Not really. Two points:

• In Windows XP everyone defaults to being sysadmins
• A virus does not need access to other people's files to access our user's address book and mass-mail itself. Though in this case the virus would only be active once the user logs on

The problem with Windows permissions is that you could attach an executable and it would have 'execute' permission by default, unless in Unix-like OSes where attachments are not by default executable. You could send a Unix trojan in a tarball, but it would not be point-and-click anymore, so would probably spread less.

Still, if Windows users have 5 popular e-mail clients to choose from virus/trojan writers would still have a much harder time. That they don't, in general, should be Microsoft's problem. Except that they don't care.

Re:Invulnerable to MyDoom type virii?

[digidave]

From what I've seen lusers do I'm pretty confident that some people would spend four hours installing dependencies just so they could get the virus or trojan to run.

Re:Not necessarily true.

[Xpilot]

There have been exploitable buffer overflows in going from memory here) PINE, MetaMail and Mutt, all of which in theory could allow a trojan email to be sent to a unix user, and none of which required clicking on an executable.

Are you willing to warrant that there are no such holes in Evolution, Thunderbird or KMail?

All very true. However, for a virus such as mydoom to spread like wildfire and do the DDoS damage it was designed to do, it needs to acheive a "critical mass" that can only be acheived through homegeneity which Windows provides. Sure there are some clueless Linux users using unpatched Pine, Mutt, but they all have *different* vulnerabilities, and a single worm or virus could not propogate quickly using the same method.

Re:Too much security for you!

[0x0d0a]

Yes, I'd expect it to be a real pain in the ass to get X working. The structure of X is really awful from the standpoint of a secure system. (This is not to say that XFree86 is particularly insecure, but that current implementations of this type of software aren't particularly secure).

Among the other security issues with XFree86:

* Runs as root. On UNIX, this is a big sin. On traditional UNIX systems, and still with most Linux systems (POSIX capabilities are one way around this), root can do anything. If you can compromise XFree, you can compromise anything. Not only that, but XFree does not drop privileges -- the whole damn thing runs with elevated privilege.

* Any user that sits down locally can use the thing. It's easy to interface with.

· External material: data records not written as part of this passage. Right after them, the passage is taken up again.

/-- R67, R115, R117, R130: a scratchpad write of a resident block: its bytes read back, every other block and all of memory are as before, and every
other byte of the scratchpad but what reaches a mirror of the block first (the updates of the writes that stand before it: log entry 68); a
block that subscribes to nothing has no mirror; an event counter that is set reads back, the other counters are as before, and so is memory, but for the L1 lines that the acquire of a woken strand takes away. The maps of the bytes and
of the counters keep their canonical form. -/
def Obligations.LocalStores : Prop :=
  ∀ (s : State) (b : Nat) (x : Block), aget s.blocks b = some x →
    (∀ ofs bs, Sparse.wf x.spm = true →
      spmRead (spmWrite s b ofs bs) b ofs bs.length = bs
        ∧ (∀ o, (o < ofs ∨ ofs + bs.length ≤ o) → spmRead (spmWrite s b ofs bs) b o 1 = spmRead (syncMirror s b ofs bs.length) b o 1)
        ∧ ((∀ y ∈ s.mem.subs, y.block ≠ b) → ∀ o, spmRead (syncMirror s b ofs bs.length) b o 1 = spmRead s b o 1)
        ∧ (∀ b', b' ≠ b → aget (spmWrite s b ofs bs).blocks b' = aget s.blocks b')
        ∧ (∀ y, aget (spmWrite s b ofs bs).blocks b = some y → Sparse.wf y.spm = true)
        ∧ (spmWrite s b ofs bs).mem.cells = s.mem.cells)
      ∧ (∀ n v, Sparse.wf x.ec = true →
        ecGet (ecSet s b n v) b n = v ∧ (∀ m, m ≠ n → ecGet (ecSet s b n v) b m = ecGet s b m)
          ∧ (∀ y, aget (ecSet s b n v).blocks b = some y → Sparse.wf y.ec = true)
          ∧ (∀ b', b' ≠ b → aget (ecSet s b n v).blocks b' = aget s.blocks b') ∧ ∃ l1, (ecSet s b n v).mem = { s.mem with l1 := l1 })

/-- R63, R180: a word reads the visible producer with the greatest ready cycle, ties to the later in program order, and without one the
value at the start of the clause; `s0` reads zero. -/
def Obligations.ProducerVisibility : Prop :=
  ∀ (g : Regs) (ps qs : List Producer) (p : Producer) (c : Nat),
    (p.ready ≤ c → (∀ x ∈ ps, x.tgt = p.tgt → x.ready ≤ c → x.ready ≤ p.ready) →
        (∀ x ∈ qs, x.tgt = p.tgt → x.ready ≤ c → x.ready < p.ready) → readTarget g (ps ++ p :: qs) c p.tgt = p.val)
      ∧ (∀ t, (∀ x ∈ ps, x.tgt = t → c < x.ready) → readTarget g ps c t = startVal g t)
      ∧ ∀ e : Env, rdS e 0 = 0

/-- R34, R63, R64, R180, R343: the frame of a word that issues and of a clause that ends. Issuing leaves every other agent, the issuing agent's
registers, strands and flags, the blocks, what is in flight, the harts, memory and the package as they are; at the boundary a register
without a producer keeps its value, and the maps of the registers keep their canonical form. -/
def Obligations.IssueFrame : Prop :=
  ∀ (s : State) (e : Env) (cost : Nat) (ps : List Producer) (g : Regs),
    let t := finish s e cost ps
    t.mem = s.mem ∧ t.blocks = s.blocks ∧ t.bars = s.bars ∧ t.ops = s.ops ∧ t.cmds = s.cmds ∧ t.harts = s.harts ∧ t.plat = s.plat
      ∧ t.turn = s.turn ∧ t.agenda = s.agenda ∧ t.mtime = s.mtime ∧ t.fresh = s.fresh ∧ t.nextId = s.nextId
      ∧ t.hub.ctxs = s.hub.ctxs ∧ t.hub.traps = s.hub.traps ∧ t.hub.recs = s.hub.recs ∧ t.hub.launches = s.hub.launches
      ∧ (∀ a, a ≠ e.aid → aget t.agents a = aget s.agents a)
      ∧ (∃ ag, aget t.agents e.aid = some ag ∧ ag.regs = e.ag.regs ∧ ag.lanes = e.ag.lanes ∧ ag.flags = e.ag.flags ∧ ag.traps = e.ag.traps)
      ∧ (∀ n l, l < 32 → (∀ p ∈ ps, p.tgt ≠ .v n l) → (∀ p ∈ ps, ∀ m k, p.tgt = .v m k → k < 32) → regV (commit g ps) n l = regV g n l)
      ∧ (∀ n, (∀ p ∈ ps, p.tgt ≠ .s n) → regS (commit g ps) n = regS g n)
      ∧ (∀ n, (∀ p ∈ ps, ∀ m, p.tgt ≠ .k n m) → regK (commit g ps) n = regK g n)
      ∧ ((∀ p ∈ ps, p.tgt ≠ .zncv ∧ p.tgt ≠ .eBit ∧ p.tgt ≠ .qBit) → (commit g ps).sflags = g.sflags)
      ∧ regS (commit g ps) 0 = 0 ∧ regK (commit g ps) 0 = 0xFFFFFFFF#32
      ∧ (Sparse.wf g.v = true → Sparse.wf (commit g ps).v = true) ∧ (Sparse.wf g.s = true → Sparse.wf (commit g ps).s = true)
      ∧ (Sparse.wf g.k = true → Sparse.wf (commit g ps).k = true) ∧ (Sparse.wf g.pcv = true → Sparse.wf (commit g ps).pcv = true)

/-- R54, R177, R369 to R371: a trap posts one record, whose fields stand at the places of R371 and whose reserved bits are zero, and stops its agent; the
TRAPID is the next number that no record or group holds (log entry 12, the model's choice); a word that traps at issue
leaves the words before it their effects and the group at its header. -/
def Obligations.TrapEntry : Prop :=
  ∀ (s : State) (e : Env) (ag : Agent) (id : Nat) (t : TrapReq),
    let r := trapRecord s ag id t
    let f := fun lo n => (r.toNat / 2 ^ lo) % 2 ^ n
    let ends := { e.ag with regs := commit e.ag.regs e.iss.prods, issue := none }
    (∀ z ∈ [(8, 2), (56, 8), (120, 8), (154, 6), (164, 28), (224, 32), (262, 10), (376, 8)], f z.1 z.2 = 0)
      ∧ f 0 8 = t.code.num % 2 ^ 8 ∧ f 10 1 = (if ag.kind == .ladle then 1 else 0) ∧ f 11 1 = (if t.cmd.isSome || t.eng then 1 else 0) ∧ f 12 4 = t.word % 2 ^ 4 ∧ f 16 2 = t.kind % 2 ^ 2
      ∧ f 18 2 = levelNum ag.level ∧ f 20 12 = ag.ctx % 2 ^ 12 ∧ f 32 8 = (ctxOf s ag.ctx).vmid.toNat ∧ f 40 16 = (ctxOf s ag.ctx).asid.toNat
      ∧ f 64 56 = t.addr % 2 ^ 56 ∧ f 128 16 = t.info % 2 ^ 16 ∧ f 144 10 = t.op % 2 ^ 10 ∧ f 160 4 = t.esrc % 2 ^ 4 ∧ f 192 32 = id % 2 ^ 32
      ∧ f 272 8 = (if ag.kind == .hubThread then 0xFF else ag.core % 2 ^ 8) ∧ f 288 32 = t.lanes.toNat ∧ f 320 56 = t.hdr.toNat % 2 ^ 56
      ∧ f 256 6 = agentQueue s ag % 2 ^ 6 ∧ f 280 8 = slotOf ag % 2 ^ 8 ∧ f 384 32 = t.burst % 2 ^ 32 ∧ f 416 32 = t.group.toNat
      ∧ f 448 64 = (if ag.kind == .hubThread then 0 else linearOf s ag % 2 ^ 64)
      ∧ (∀ a, aget s.agents a = some ag → ag.kind ≠ .hubThread → let new := (recordId s).1
        (postTrap s a t).1 = new ∧ ∃ info s1, info.id = new ∧ info.code = BitVec.ofNat 8 t.code.num ∧ info.agent = a ∧ info.group = t.group ∧
          s1.hub.traps = s.hub.traps ++ [info] ∧ s1.mem = s.mem ∧
          aget s1.agents a = some { ag with traps := ag.traps ++ [new] } ∧ (∀ b, b ≠ a → aget s1.agents b = aget s.agents b) ∧
          (postTrap s a t).2 = postRecord s1 (trapQueueOf ag) (trapRecord s ag new t) none)
      ∧ issueTrap s e t = privWrites { (postTrap (putAgent s e.aid ends) e.aid t).2 with turn := .idle } e.aid e.iss.prods

/-- R57, R342: a pick: if a ladle is eligible, a ladle is chosen and no skip count is touched; otherwise a cohort of the highest priority, and among those one whose
skip count has reached 16 if there is one, a greatest. Someone is chosen where someone is eligible. -/
def Obligations.PickLaw : Prop :=
  ∀ (l : List (Nat × Agent)),
    (l ≠ [] → (choose l).isSome = true)
      ∧ (∀ a c, choose l = some (a, c) → ∃ ag, (a, ag) ∈ l ∧
        ((∃ p ∈ l, p.2.kind = .ladle) → ag.kind = .ladle ∧ c = [] ∧ ∀ p ∈ l, p.2.kind = .ladle → ag.age ≤ p.2.age)
          ∧ ((∀ p ∈ l, p.2.kind ≠ .ladle) → (∀ p ∈ l, p.2.prio ≤ ag.prio) ∧ c = l.filter (fun p => p.2.prio == ag.prio)
            ∧ ((∃ p ∈ c, 16 ≤ p.2.skip) → ∀ p ∈ c, p.2.skip ≤ ag.skip)
            ∧ ((∀ p ∈ c, p.2.skip < 16) → (∃ p ∈ c, p.2.yielded = false) →
              ag.yielded = false ∧ ∀ p ∈ c, p.2.yielded = false → ag.age ≤ p.2.age)))

/-- R157, R161, R175, R283, R313 to R324: the order of the checks of a clause's words: a header mark, an undefined word, an instruction that its
issuer may not hold, one above its level (a U clause of the system class too), one that a handler region may not hold. A word that an issuer
of level U may issue is no system word. -/
def Obligations.WordChecks : Prop :=
  ∀ (s : State) (ag : Agent) (h : Header) (last : Bool) (w : DWord),
    (opOf w = 0x3FF → ag.level = .u → h.cls = 5 → wordCheck s ag h last w = some .privilege)
      ∧ (opOf w = 0x3FF → ag.level ≠ .u ∨ h.cls ≠ 5 → wordCheck s ag h last w = some .clauseFormat)
      ∧ (∀ x, opOf w ≠ 0x3FF → decodeWord w = .error x → wordCheck s ag h last w = some .illegal)
      ∧ ∀ i, decodeWord w = .ok i →
        (illegalFor ag i = true → wordCheck s ag h last w = some .illegal)
          ∧ (illegalFor ag i = false → ag.level = .u → (h.cls = 5 ∨ isSystem (opcodeOf i) = true) →
            wordCheck s ag h last w = some .privilege)
          ∧ (illegalFor ag i = false → privilegeBad ag h.cls.toNat i = false → ag.kind = .ladle → ladleForbids i = true →
            wordCheck s ag h last w = some .ladleForbidden)
          ∧ (wordCheck s ag h last w = none → ag.level = .u → isSystem (opcodeOf i) = false)

end
end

* By default, most systems listen for incoming connections. If you can exploit the auth system, you control a root daemon remotely.

* There are many ways to authorize to the thing (xauth, xhost, etc). It is easy to turn off authorization, and many people (disturbingly many) do so.

* There are many ways to communicate with the thing (UNIX domain sockets, TCP). XFree is not small and simple and easy to check for flaws.

* XFree talks directly to hardware. Aside from the OS, it mucks with all kinds of things that might be exploitable.

* XFree is a major attack path for monitoring user input.

* XFree is responsible for displaying a login screen (and accepting username and password).

* XFree does not natively encrypt remote connections, though many people now use ssh's tunneling abilities.

* XFree is decidedly vulnerable to traffic analysis.

XFree is pretty bad from a security standpoint, and almost anathema to a trusted system. That's not a stab at XFree -- many decisions have been made in favor of simplicity, stability, and performance, and lots of other remote access systems aren't great from a security standpoint either. If X had been built as a secure system, it'd be a lot less usable for general purpose stuff. It would be the single thing that I would first remove from a system that *must* remain secure.